■ ACTION ITEM ■
Beneath this task are records; print exactly the stretch of them from the line with "R61, R62) -/" through the line with "keeps soundness. -/", both ends included.

■ DATA ■
/-- An invariant of the valid bits: it sees only what they speak of, holds where none is 1, and is kept by clearing an
invalidation set, by a stage's commit, and by FRAME_V after DECODE. -/
structure ResultInvariant (P : State → Prop) : Prop where
  congr : ∀ {s t}, t.results = s.results → P s → P t
  none : ∀ {s}, s.status.results = Status.reset → P s
  invalidate : ∀ s st, P s → P (s.invalidate st)
  commit : ∀ s st t, P s → StageCommit s st t → P t
  frameV : ∀ s, P s → s.status.ipCkV = true → s.status.tcpCkV = true →
    P (s.withStatus { s.status with frameV := true })

section
variable {P : State → Prop} (inv : ResultInvariant P)
include inv

theorem ResultInvariant.of_commandEnd {s t : State} {i : Instr} (h : CommandEnd s i t) (hs : P s) : P t := by
  have stages {r : Result} (len : s.frameLen.toNat ≤ s.params.frameBytes)
      (run : runStages Stage.order (s.invalidate .decEth) = r) : P r.state :=
    runStages_keeps inv.invalidate inv.commit (fun _ _ => inv.congr rfl) run len (inv.invalidate s .decEth hs)
  cases h with
  | unchanged => exact hs
  | xRes | acc | csumRes => exact inv.congr (s := s) rfl hs
  | invalidated st => exact inv.invalidate s st hs
  | committed commit => exact inv.commit s _ t hs commit
  | decodeFailed len run => exact stages len run
  | decodeDone len run =>
    obtain ⟨ipCkV, tcpCkV⟩ := runStages_order_done run
    exact inv.frameV _ (stages len run) ipCkV tcpCkV

theorem ResultInvariant.of_write {s t : State} (h : HostWrite s t) (hs : P s) : P t := by
  cases h with
  | softReset | frameLen | buffer => exact inv.none rfl
  | ctrl | accept | cmdOvr | wrIgn | status | argStart | argLen | argSkip | nothing => exact inv.congr (s := s) rfl hs

/-- Every step keeps an invariant of the valid bits. -/
theorem ResultInvariant.step {s t : State} (hs : P s) (h : step s = .next t) : P t := by
  refine step_keeps (P := P) (fun _ _ _ _ => inv.congr rfl) ?_ (fun _ _ hs w => inv.of_write w hs)
    (fun _ _ => inv.none rfl) hs h
  intro c s t hs e
  obtain ⟨r, w, rfl, i, ends⟩ := completeCommand_ends e
  exact inv.congr (r.complete_results w) (inv.of_commandEnd ends hs)

end

theorem Status.not_valid_of_results {st : Status} (h : st.results = Status.reset) :
    st.ethV = false ∧ st.ipV = false ∧ st.tcpV = false ∧ st.phV = false ∧ st.ipCkV = false ∧ st.tcpCkV = false ∧
    st.ipOk = false ∧ st.tcpOk = false ∧ st.frameV = false :=
  ⟨congrArg Status.ethV h, congrArg Status.ipV h, congrArg Status.tcpV h, congrArg Status.phV h,
    congrArg Status.ipCkV h, congrArg Status.tcpCkV h, congrArg Status.ipOk h, congrArg Status.tcpOk h,
    congrArg Status.frameV h⟩

/-! ### The dependencies of the valid bits (R62) -/

/-- The chain sees the part of `State.results` alone. -/
theorem State.ValidChain.results_iff (s : State) : s.results.ValidChain ↔ s.ValidChain :=
  ⟨fun h => ⟨h.ip, h.tcp, h.ph, h.ipCk, h.tcpCk, h.ipOk, h.tcpOk, h.frame, h.frameLen⟩,
    fun h => ⟨h.ip, h.tcp, h.ph, h.ipCk, h.tcpCk, h.ipOk, h.tcpOk, h.frame, h.frameLen⟩⟩

theorem State.ValidChain.of_none {s : State} (h : s.status.results = Status.reset) : s.ValidChain := by
  obtain ⟨ethV, ipV, tcpV, phV, ipCkV, tcpCkV, ipOk, tcpOk, frameV⟩ := Status.not_valid_of_results h
  constructor <;> simp [*]

/-- An invalidation set holds with each bit all bits that depend on it. -/
theorem State.ValidChain.invalidate {s : State} (h : s.ValidChain) (st : Stage) : (s.invalidate st).ValidChain := by
  cases st
  case decEth => exact .of_none rfl
  case decIp => exact ⟨nofun, nofun, nofun, nofun, nofun, nofun, nofun, nofun, h.frameLen⟩
  case decTcp => exact ⟨h.ip, nofun, nofun, h.ipCk, nofun, h.ipOk, nofun, nofun, h.frameLen⟩
  case phBuild => exact ⟨h.ip, h.tcp, nofun, h.ipCk, nofun, h.ipOk, nofun, nofun, h.frameLen⟩
  case chkIp => exact ⟨h.ip, h.tcp, h.ph, nofun, h.tcpCk, nofun, h.tcpOk, nofun, h.frameLen⟩
  case chkTcp => exact ⟨h.ip, h.tcp, h.ph, h.ipCk, nofun, h.ipOk, nofun, nofun, h.frameLen⟩

/-- A commit sets a bit whose dependency it has checked. -/
theorem State.ValidChain.commit {s t : State} {st : Stage} (h : s.ValidChain) (c : StageCommit s st t) :
    t.ValidChain := by
  cases c
  case decEth accepts => exact ⟨nofun, nofun, nofun, nofun, nofun, nofun, nofun, nofun, fun _ => accepts.1⟩
  case decIp ethV accepts => exact ⟨fun _ => ethV, nofun, nofun, nofun, nofun, nofun, nofun, nofun, h.frameLen⟩
  case decTcp ipV accepts => exact ⟨h.ip, fun _ => ipV, nofun, h.ipCk, nofun, h.ipOk, nofun, nofun, h.frameLen⟩
  case phBuild tcpV => exact ⟨h.ip, h.tcp, fun _ => tcpV, h.ipCk, nofun, h.ipOk, nofun, nofun, h.frameLen⟩
  case chkIp ipV => exact ⟨h.ip, h.tcp, h.ph, fun _ => ipV, h.tcpCk, fun _ => rfl, h.tcpOk, nofun, h.frameLen⟩
  case chkTcp phV => exact ⟨h.ip, h.tcp, h.ph, h.ipCk, fun _ => phV, h.ipOk, fun _ => rfl, nofun, h.frameLen⟩

/-- Both checks valid make every other bit valid, so FRAME_V may be 1. -/
theorem State.ValidChain.frameV {s : State} (h : s.ValidChain) (ipCkV : s.status.ipCkV = true)
    (tcpCkV : s.status.tcpCkV = true) : (s.withStatus { s.status with frameV := true }).ValidChain := by
  have phV := h.tcpCk tcpCkV
  have tcpV := h.ph phV
  have ipV := h.tcp tcpV
  have ethV := h.ip ipV
  exact ⟨h.ip, h.tcp, h.ph, h.ipCk, h.tcpCk, h.ipOk, h.tcpOk, fun _ => ⟨ethV, ipV, tcpV, phV, ipCkV, tcpCkV⟩,
    h.frameLen⟩

theorem State.ValidChain.resultInvariant : ResultInvariant State.ValidChain where
  congr e hs := (results_iff _).mp (e ▸ (results_iff _).mpr hs)
  none := .of_none
  invalidate _ st hs := hs.invalidate st
  commit _ _ _ hs c := hs.commit c
  frameV _ hs := hs.frameV

/-- Settles O34: each invalidation set is closed under the dependencies, and each commit checks its own. -/
theorem stepKeepsTheValidChain : Obligations.StepKeepsTheValidChain := by
  unfold Obligations.StepKeepsTheValidChain
  exact fun _ _ => State.ValidChain.resultInvariant.step

/-! ### A valid bit describes the frame in the buffer (R61) -/

/-- Currency sees the part of `State.results` alone. -/
theorem State.Current.results_iff (s : State) : s.results.Current ↔ s.Current :=
  ⟨fun h => ⟨h.eth, h.ip, h.tcp, h.ph, h.ipCk, h.tcpCk⟩, fun h => ⟨h.eth, h.ip, h.tcp, h.ph, h.ipCk, h.tcpCk⟩⟩

theorem State.Current.of_none {s : State} (h : s.status.results = Status.reset) : s.Current := by
  obtain ⟨ethV, ipV, tcpV, phV, ipCkV, tcpCkV, -⟩ := Status.not_valid_of_results h
  constructor <;> simp [*]

theorem State.Current.invalidate {s : State} (h : s.Current) (st : Stage) : (s.invalidate st).Current := by
  cases st
  case decEth => exact .of_none rfl
  case decIp => exact ⟨h.eth, nofun, nofun, nofun, nofun, nofun⟩
  case decTcp => exact ⟨h.eth, h.ip, nofun, nofun, h.ipCk, nofun⟩
  case phBuild => exact ⟨h.eth, h.ip, h.tcp, nofun, h.ipCk, nofun⟩
  case chkIp => exact ⟨h.eth, h.ip, h.tcp, h.ph, nofun, h.tcpCk⟩
  case chkTcp => exact ⟨h.eth, h.ip, h.tcp, h.ph, h.ipCk, nofun⟩

/-- A commit writes the registers of its own bit from the frame, and clears every bit whose registers were made from the
ones it writes. -/
theorem State.Current.commit {s t : State} {st : Stage} (h : s.Current) (c : StageCommit s st t) : t.Current := by
  cases c
  case decEth accepts => exact ⟨fun _ => ⟨accepts, rfl⟩, nofun, nofun, nofun, nofun, nofun⟩
  case decIp ethV accepts => exact ⟨h.eth, fun _ => ⟨accepts, rfl⟩, nofun, nofun, nofun, nofun⟩
  case decTcp ipV accepts => exact ⟨h.eth, h.ip, fun _ => ⟨accepts, rfl⟩, nofun, h.ipCk, nofun⟩
  case phBuild tcpV => exact ⟨h.eth, h.ip, h.tcp, fun _ => rfl, h.ipCk, nofun⟩
  case chkIp ipV => exact ⟨h.eth, h.ip, h.tcp, h.ph, fun _ => ⟨rfl, rfl⟩, h.tcpCk⟩
  case chkTcp phV => exact ⟨h.eth, h.ip, h.tcp, h.ph, h.ipCk, fun _ => ⟨rfl, rfl⟩⟩

theorem State.Current.resultInvariant : ResultInvariant State.Current where
  congr e hs := (results_iff _).mp (e ▸ (results_iff _).mpr hs)
  none := .of_none
  invalidate _ st hs := hs.invalidate st
  commit _ _ _ hs c := hs.commit c
  frameV _ h _ _ := ⟨h.eth, h.ip, h.tcp, h.ph, h.ipCk, h.tcpCk⟩

/-- Settles O35: a commit writes its registers from the frame, and a write to the frame leaves no bit valid. -/
theorem stepKeepsValidBitsCurrent : Obligations.StepKeepsValidBitsCurrent := by
  unfold Obligations.StepKeepsValidBitsCurrent
  exact fun _ _ => State.Current.resultInvariant.step

/-! ### Every reachable state (R59, R61, R62) -/

/-- What holds at the start and is kept by every step holds after any number of steps. -/
theorem run_keeps {P : State → Prop} (keeps : ∀ s t, P s → step s = .next t → P t) (k : Nat) {s t : State} (hs : P s)
    (h : Host.Core.run Sys2Proof.core k s = .next t) : P t := by
  induction k generalizing s with
  | zero => exact Host.Outcome.next.inj h ▸ hs
  | succ k ih =>
    cases e : step s with
    | next u => exact ih (keeps s u hs e) (by simpa [Host.Core.run, Sys2Proof.core, e] using h)
    | fault r => simp [Host.Core.run, Sys2Proof.core, e] at h
    | refused r => simp [Host.Core.run, Sys2Proof.core, e] at h

theorem State.Sound.step {s t : State} (hs : s.Sound) (h : step s = .next t) : t.Sound where
  protocol := stepKeepsTheBusyProtocol s t hs.protocol h
  chain := stepKeepsTheValidChain s t hs.chain h
  current := stepKeepsValidBitsCurrent s t hs.current h

theorem State.Sound.powerOn {p : Config.Params} (h : p.wf = true) (inputs : List Input) (turns : List Agent) :
    ({ State.powerOn p with inputs := inputs, turns := turns } : State).Sound where
  protocol := .of_reset h rfl rfl rfl rfl rfl
  chain := .of_none rfl
  current := .of_none rfl

/-- Settles O36: power-on is sound and every step keeps soundness. -/
theorem everyReachableStateIsSound : Obligations.EveryReachableStateIsSound := by
  unfold Obligations.EveryReachableStateIsSound
  intro p accesses order k t wf h
  exact run_keeps (P := State.Sound) (fun _ _ hs => hs.step) k (.powerOn wf accesses order) h

/-- Settles O37: where TCP_V is 1 the registers are the fields of R183 to R193, which the checks of DEC.TCP keep inside
FRAME_LEN, so no sum wraps. -/
theorem boundaryRegistersFitTogether : Obligations.BoundaryRegistersFitTogether := by
  unfold Obligations.BoundaryRegistersFitTogether
  intro s sound tcpV
  obtain ⟨⟨-, inFrame, -, -, hlenFits⟩, fields⟩ := sound.current.tcp tcpV
  have hlen := s.tcpHlenAt_lt s.ip.payOff.toNat
  have frame := s.frameLen.isLt
  rw [fields]
  simp only [State.tcpFields, BitVec.toNat_ofNat, BitVec.ofNat_toNat, BitVec.setWidth_eq, State.segmentLen, true_and]
  omega

end Sys2Proof.Machine
end

section
/-! The family `10_state.md`, the host's side: the register map (R33), STATUS (R38), the resets (R341 to R343) and the
host's writes (R36 to R48, R349). -/

namespace Sys2Proof.Machine

/-! ### Bits of a word -/

theorem getLsbD_eq_decide (v : Word) (k : Nat) : v.getLsbD k = decide (v.toNat / 2 ^ k % 2 = 1) := by
  rw [BitVec.getLsbD, Nat.testBit_eq_decide_div_mod_eq]

theorem not_getLsbD_eq_decide (v : Word) (k : Nat) : (!v.getLsbD k) = decide (v.toNat / 2 ^ k % 2 = 0) := by
  rw [getLsbD_eq_decide, ← decide_not, decide_eq_decide]
  omega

■ REPLY ■
/-! ### Every reachable state (R59, R61, R62) -/

/-- What holds at the start and is kept by every step holds after any number of steps. -/
theorem run_keeps {P : State → Prop} (keeps : ∀ s t, P s → step s = .next t → P t) (k : Nat) {s t : State} (hs : P s)
    (h : Host.Core.run Sys2Proof.core k s = .next t) : P t := by
  induction k generalizing s with
  | zero => exact Host.Outcome.next.inj h ▸ hs
  | succ k ih =>
    cases e : step s with
    | next u => exact ih (keeps s u hs e) (by simpa [Host.Core.run, Sys2Proof.core, e] using h)
    | fault r => simp [Host.Core.run, Sys2Proof.core, e] at h
    | refused r => simp [Host.Core.run, Sys2Proof.core, e] at h

theorem State.Sound.step {s t : State} (hs : s.Sound) (h : step s = .next t) : t.Sound where
  protocol := stepKeepsTheBusyProtocol s t hs.protocol h
  chain := stepKeepsTheValidChain s t hs.chain h
  current := stepKeepsValidBitsCurrent s t hs.current h

theorem State.Sound.powerOn {p : Config.Params} (h : p.wf = true) (inputs : List Input) (turns : List Agent) :
    ({ State.powerOn p with inputs := inputs, turns := turns } : State).Sound where
  protocol := .of_reset h rfl rfl rfl rfl rfl
  chain := .of_none rfl
  current := .of_none rfl

/-- Settles O36: power-on is sound and every step keeps soundness. -/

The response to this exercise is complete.